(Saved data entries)
◇ ◇ ◇ ◇ ◇ ◇ ◇

-- ==== Sys2Proof/Certificates/Slice0/Obligations.lean ====
section
/-! DEFINITION. The statements for the provers.  `Issues` and `Calm` (Safety.lean) say when an instruction issues with
nothing in its way; `Completes` and `Opens` say what it then does and what it leaves as it was. -/

open Sys2Proof Sys2Proof.Machine Host

/-- Eight words that the manual prints beside their verbose text decode to that text: an add and a multiply of the
sample line, a load, a shuffle, a special function, a copy, a matrix step and a trap (09_encoding_rules.md,
13_isa_memory_rules.md, 21_isa_matrix_rules.md, 29_faults_rules.md). -/
def Obligations.SpecWordsDecode : Prop :=
  let p15 : Guard := { neg := false, p := 15 }
  let s0 : StdMod := { ty := .s32, rnd := .rn, na := false, nb := false, aa := false, ab := false, sat := false, w := false }
  decodeWord 0x100040205FFE000000000007
    = .ok (.iadd { g := { neg := false, p := 2 }, la := 0, d := 1, a := 2, b := 0xFF, c := 0xF0, imm := 7 } s0)
  ∧ decodeWord 0x4081E100809E080000000000
    = .ok (.fmul { g := p15, la := 0, d := 8, a := 4, b := 4, c := 0xF0, imm := 0 } { s0 with ty := .f32 })
  ∧ decodeWord 0xA089E118C13E008000000000
    = .ok (.ldl { g := p15, la := 2, d := 8, a := 0xC6, b := 9, c := 0xF0, imm := 0 }
        { scope := .lane, kind := .plain, size := 2, sx := false, op := .add })
  ∧ decodeWord 0x8001E0A09FF8980000000001
    = .ok (.shfl { g := p15, la := 0, d := 5, a := 4, b := 0xFF, c := 0xC4, imm := 1 }
        { mode := 3, wrel := false, b64 := false })
  ∧ decodeWord 0x514DE1211E1E080000000000
    = .ok (.sin { g := p15, la := 3, d := 9, a := 8, b := 0xF0, c := 0xF0, imm := 0 } { s0 with ty := .f32 })
  ∧ decodeWord 0xC041F998D8FFE1C000000005
    = .ok (.cpyg { g := p15, la := 0, d := 0xCC, a := 0xC6, b := 0xC7, c := 0xFF, imm := 5 }
        { ctx := 3, recGen := true, sameGen := false })
  ∧ decodeWord 0xE0400018BE1E000000000040
    = .ok (.mmab { g := { neg := false, p := 0 }, la := 0, d := 0, a := 0xC5, b := 0xF0, c := 0xF0, imm := 0x40 })
  ∧ decodeWord 0x02C1FE1E1E1E000000000007
    = .ok (.trap { g := p15, la := 0, d := 0xF0, a := 0xF0, b := 0xF0, c := 0xF0, imm := 7 })

/-- Every well-formed instruction that issues to lanes has a word, and that word decodes to the instruction, with
every operand and modifier at every value that the encoding admits; the same holds of the words of unassigned opcodes,
and events have no word (09_encoding_rules.md). -/
def Obligations.DecodeOfEncode : Prop :=
  (∀ i : Instr, i.wf = true → ∀ w, encode i = some w → decodeWord w = .ok i)
  ∧ (∀ i : Instr, (encode i).isSome = true ↔ i.ops.isSome = true ∨ ∃ op, i = .unassignedOpcode op)

/-- When a word whose opcode is assigned decodes to an instruction, the instruction is well formed and encoding it
gives the same 96 bits, so that no bit of a legal word is dropped and no two legal words mean the same
(09_encoding_rules.md). -/
def Obligations.EncodeOfDecode : Prop :=
  ∀ (w : BitVec 96) (i : Instr), decodeWord w = .ok i → assigned (w.extractLsb' 86 10) = true →
    i.wf = true ∧ encode i = some w

/-- The opcodes 0x04F, 0x185, 0x286, 0x287 and 0x3E1 are unassigned. Every word with an unassigned opcode decodes to
that opcode's instruction, whatever its other bits, and executing it raises ILLEGAL_OPCODE with s45 = 0 for every lane
of the run, whatever its guard, and does nothing else (R185). -/
def Obligations.UnassignedOpcodesFault : Prop :=
  ([0x04F#10, 0x185#10, 0x286#10, 0x287#10, 0x3E1#10].all fun op => !assigned op) = true
  ∧ (∀ w : BitVec 96, assigned (w.extractLsb' 86 10) = false →
      decodeWord w = .ok (.unassignedOpcode (w.extractLsb' 86 10)))
  ∧ ∀ (op : BitVec 10) (s : State) (r : Run), s.runOf (opsOf (.unassignedOpcode op)) = some r →
      exec (.unassignedOpcode op) s
        = .next (s.raise r.gid r.w r.pc (r.ls.map fun l => (l, { code := .illegalOpcode, s45 := 0 })))

/-- A field that holds a predicate accepts exactly the indices 0x00 to 0x0F (any other makes the word ill formed,
which raises ILLEGAL_FIELD); p15 reads as true in every lane, and writing it changes nothing (R170). -/
def Obligations.PredicateFields : Prop :=
  (∀ i : BitVec 8, FieldKind.pred.ok i = decide (i.toNat < 16))
  ∧ (∀ x : Lane, x.getP 15 = true ∧ ∀ b, x.setP 15 b = x)
  ∧ (∀ (x : Lane) (n : Nat) (b : Bool), n < 15 → ∀ k, (x.setP n b).getP k = if k = n then b else x.getP k)
  ∧ (∀ (o : Ops) (f : Form), f.d = .pred ∧ 16 ≤ o.d.toNat ∨ f.a = .pred ∧ 16 ≤ o.a.toNat
      ∨ f.b = .pred ∧ 16 ≤ o.b.toNat ∨ f.c = .pred ∧ 16 ≤ o.c.toNat → o.fits f = false)
  ∧ ∀ (i : Instr) (t : Tags) (body : Run → State → State) (s : State) (r : Run),
      s.runOf (opsOf i) = some r → i.wf = false →
      issued i t body s = .next (s.raise r.gid r.w r.pc (r.ls.map fun l => (l, { code := .illegalField, s45 := 0 })))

◇ ◇ ◇ ◇ ◇ ◇ ◇

PROBLEM TO WORK ON: Both the line containing "def Obligations.SpecWordsDecode : Prop" and the line containing "d := 0xCC, a" belong in the answer. Print them and every line above that falls between them exactly, and no others.

REPLY TO THE EXERCISE:
def Obligations.SpecWordsDecode : Prop :=
  let p15 : Guard := { neg := false, p := 15 }
  let s0 : StdMod := { ty := .s32, rnd := .rn, na := false, nb := false, aa := false, ab := false, sat := false, w := false }
  decodeWord 0x100040205FFE000000000007
    = .ok (.iadd { g := { neg := false, p := 2 }, la := 0, d := 1, a := 2, b := 0xFF, c := 0xF0, imm := 7 } s0)
  ∧ decodeWord 0x4081E100809E080000000000
    = .ok (.fmul { g := p15, la := 0, d := 8, a := 4, b := 4, c := 0xF0, imm := 0 } { s0 with ty := .f32 })
  ∧ decodeWord 0xA089E118C13E008000000000
    = .ok (.ldl { g := p15, la := 2, d := 8, a := 0xC6, b := 9, c := 0xF0, imm := 0 }
        { scope := .lane, kind := .plain, size := 2, sx := false, op := .add })
  ∧ decodeWord 0x8001E0A09FF8980000000001
    = .ok (.shfl { g := p15, la := 0, d := 5, a := 4, b := 0xFF, c := 0xC4, imm := 1 }
        { mode := 3, wrel := false, b64 := false })
  ∧ decodeWord 0x514DE1211E1E080000000000
    = .ok (.sin { g := p15, la := 3, d := 9, a := 8, b := 0xF0, c := 0xF0, imm := 0 } { s0 with ty := .f32 })
  ∧ decodeWord 0xC041F998D8FFE1C000000005
    = .ok (.cpyg { g := p15, la := 0, d := 0xCC, a := 0xC6, b := 0xC7, c := 0xFF, imm := 5 }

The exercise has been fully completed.